Another way Disney plans to increase engagement is using artificial-intelligence technology to deliver more personalized content experiences to users. “That first great experience has to be dynamic,” Iger said of Disney’s streaming services. “Every time they open the app it has to be something different — this is where AI will just be a huge, huge important tool to do all this.”

Iger said coming soon to ESPN will be a customized version of its popular news and highlights show “SportsCenter,” which will serve content based on a user’s favorites sports or teams. When you turn on ESPN to watch “SportsCenter,” Iger said, “it should know I’m a Knicks fan. We are actually working on that.”

Iger didn’t comment on ESPN’s specific sports rights negotiations, including its current talks with the NBA. But, he said, “We have passed on things. We knew we couldn’t buy everything.” That said, ESPN has “the most in terms of volume and the most in terms of audience engagement.”

“We aim to manage a portfolio of rights that will enable ESPN to maintain a leadership position in sports,” Iger said. In that way, “you protect your economics… If you’re a sports fan, you need ESPN.”

For the first three months of 2024, Disney’s entertainment streaming biz — comprising Disney+, Hulu and Disney+ Hotstar — turned in its first operating profit. Overall, the direct-to-consumer segment was still in the red due to a loss at ESPN+; the company said it’s on track to achieve streaming profitability by the September 2024 quarter.
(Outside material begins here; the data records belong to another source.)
theorem State.serveAll_served (l : List UnitNo) (hl : l.Nodup) {s : State} (calls : s.callQueue = []) :
    s.Served (l.foldl State.serveTest s) l := by
  induction l generalizing s with
  | nil => exact ⟨rfl, fun _ _ _ e => by simp [State.freeOf] at e, fun _ _ _ _ => rfl, fun _ _ => rfl⟩
  | cons v l ih =>
    obtain ⟨hv, hl⟩ := List.nodup_cons.mp hl
    rw [List.foldl_cons]
    by_cases free : (s.unit v).status = .free
    · rcases tests : s.testQueue with _ | ⟨r, rest⟩
      · rw [List.foldlRecOn (motive := fun x => x = s) l State.serveTest (State.serveTest_none v tests)
          fun x hx w _ => by rw [hx]; exact State.serveTest_none w tests]
        exact .refl_of_none _ tests
      · rw [State.serveTest_grants calls tests free]
        have later := ih hl (s := (s.withTestQueue rest).grantTest v r.trunk r.blocks) calls
        have others : ∀ w, w ≠ v → ((s.withTestQueue rest).grantTest v r.trunk r.blocks).unit w = s.unit w :=
          fun w hw => State.mapUnit_unit_ne _ _ hw
        have same : ((s.withTestQueue rest).grantTest v r.trunk r.blocks).freeOf l = s.freeOf l :=
          State.freeOf_congr fun w hw => others w fun e => hv (e ▸ hw)
        have notFree : v ∉ s.freeOf l := fun h => hv (List.mem_filter.mp h).1
        have own : ((s.withTestQueue rest).grantTest v r.trunk r.blocks).unit v =
            { status := .measuring r.trunk r.blocks 0 } := State.mapUnit_unit _ _ _
        obtain ⟨queue, granted, spare, rest_⟩ := later
        rw [same] at queue granted spare rest_
        have queue' : ((s.withTestQueue rest).grantTest v r.trunk r.blocks).testQueue = rest := rfl
        rw [queue'] at queue granted spare
        refine ⟨?_, fun k w q hw hq => ?_, fun k w hw hq => ?_, fun w hw => ?_⟩
        · rw [State.freeOf_cons_free l free, tests, queue, List.length_cons, List.drop_succ_cons]
        · rw [State.freeOf_cons_free l free] at hw
          rw [tests] at hq
          cases k with
          | zero =>
            cases hw; cases hq
            rw [rest_ v notFree, own]
          | succ k => exact granted k w q hw hq
        · rw [State.freeOf_cons_free l free] at hw
          rw [tests] at hq
          cases k with
          | zero => cases hq
          | succ k =>
            have mem : w ∈ s.freeOf l := List.mem_of_getElem? hw
            rw [spare k w hw hq, others w fun e => notFree (e ▸ mem)]
        · rw [State.freeOf_cons_free l free, List.mem_cons, not_or] at hw
          rw [rest_ w hw.2, others w hw.1]
    · rw [State.serveTest_busy free]
      have later := ih hl calls
      exact ⟨by rw [State.freeOf_cons_busy l free]; exact later.tests,
        by rw [State.freeOf_cons_busy l free]; exact later.granted,
        by rw [State.freeOf_cons_busy l free]; exact later.spare,
        by rw [State.freeOf_cons_busy l free]; exact later.others⟩

theorem State.serveTests_served {s : State} (calls : s.callQueue = []) : s.Served s.serveTests (List.finRange 8) :=
  State.serveAll_served _ (List.nodup_finRange 8) calls

/-- What the pool does at hold end is told by the pool that it finds. -/
theorem State.Served.of_pool {s x u : State} {l : List UnitNo} (units : x.units = s.units)
    (tests : x.testQueue = s.testQueue) (h : x.Served u l) : s.Served u l := by
  have unit : ∀ v, x.unit v = s.unit v := State.unit_congr units
  have free : x.freeOf l = s.freeOf l := State.freeOf_congr fun v _ => unit v
  obtain ⟨queue, granted, spare, others⟩ := h
  simp only [free, tests, unit] at queue granted spare others
  exact ⟨queue, granted, spare, others⟩

theorem State.serveTest_rest (s : State) (v : UnitNo) :
    { s.serveTest v with units := s.units, testQueue := s.testQueue } = s := by
  unfold State.serveTest
  split
  · split_ifs <;> rfl
  · rfl

/-- R101: hold end for the pool changes units and test requests alone. -/
theorem State.serveTests_rest (s : State) :
    { s.serveTests with units := s.units, testQueue := s.testQueue } = s := by
  rw [State.serveTests_eq]
  exact List.foldlRecOn
    (motive := fun x : State => ({ x with units := s.units, testQueue := s.testQueue } : State) = s) _ _ rfl
    fun (x : State) hx v _ => by
      have turn := congrArg (fun y : State => ({ y with units := s.units, testQueue := s.testQueue } : State))
        (x.serveTest_rest v)
      exact turn.trans hx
Following the earnings report last week, the media conglomerate’s stock fell on weak guidance for its theme parks for the June quarter and the ongoing decline of its TV business. Iger, commenting on the Disney theme parks business, said, “What you have to realize is that we’ve had double-digit revenue growth in that business for some time… I want to emphasize we can grow these businesses nicely.” The parks business also will see some one-time expenses in the June and September quarters. Backing out those one-time costs, Disney expects operating income in fiscal Q3 to be in the mid-to-high single-digit range and to increase double-digits for Q4.

“I’m bullish on the [theme parks] business, but I’m also realistic about it,” Iger said.

Last month, after a contentious, months-long proxy fight by activist investor Nelson Peltz, Iger and the other incumbent Disney-backed board members won reelection by a wide margin at the annual shareholders meeting. Peltz’s Trian Partners unsuccessfully lobbied to get a pair of board seats, arguing that Disney’s poor stock performance necessitated directors with fresh thinking.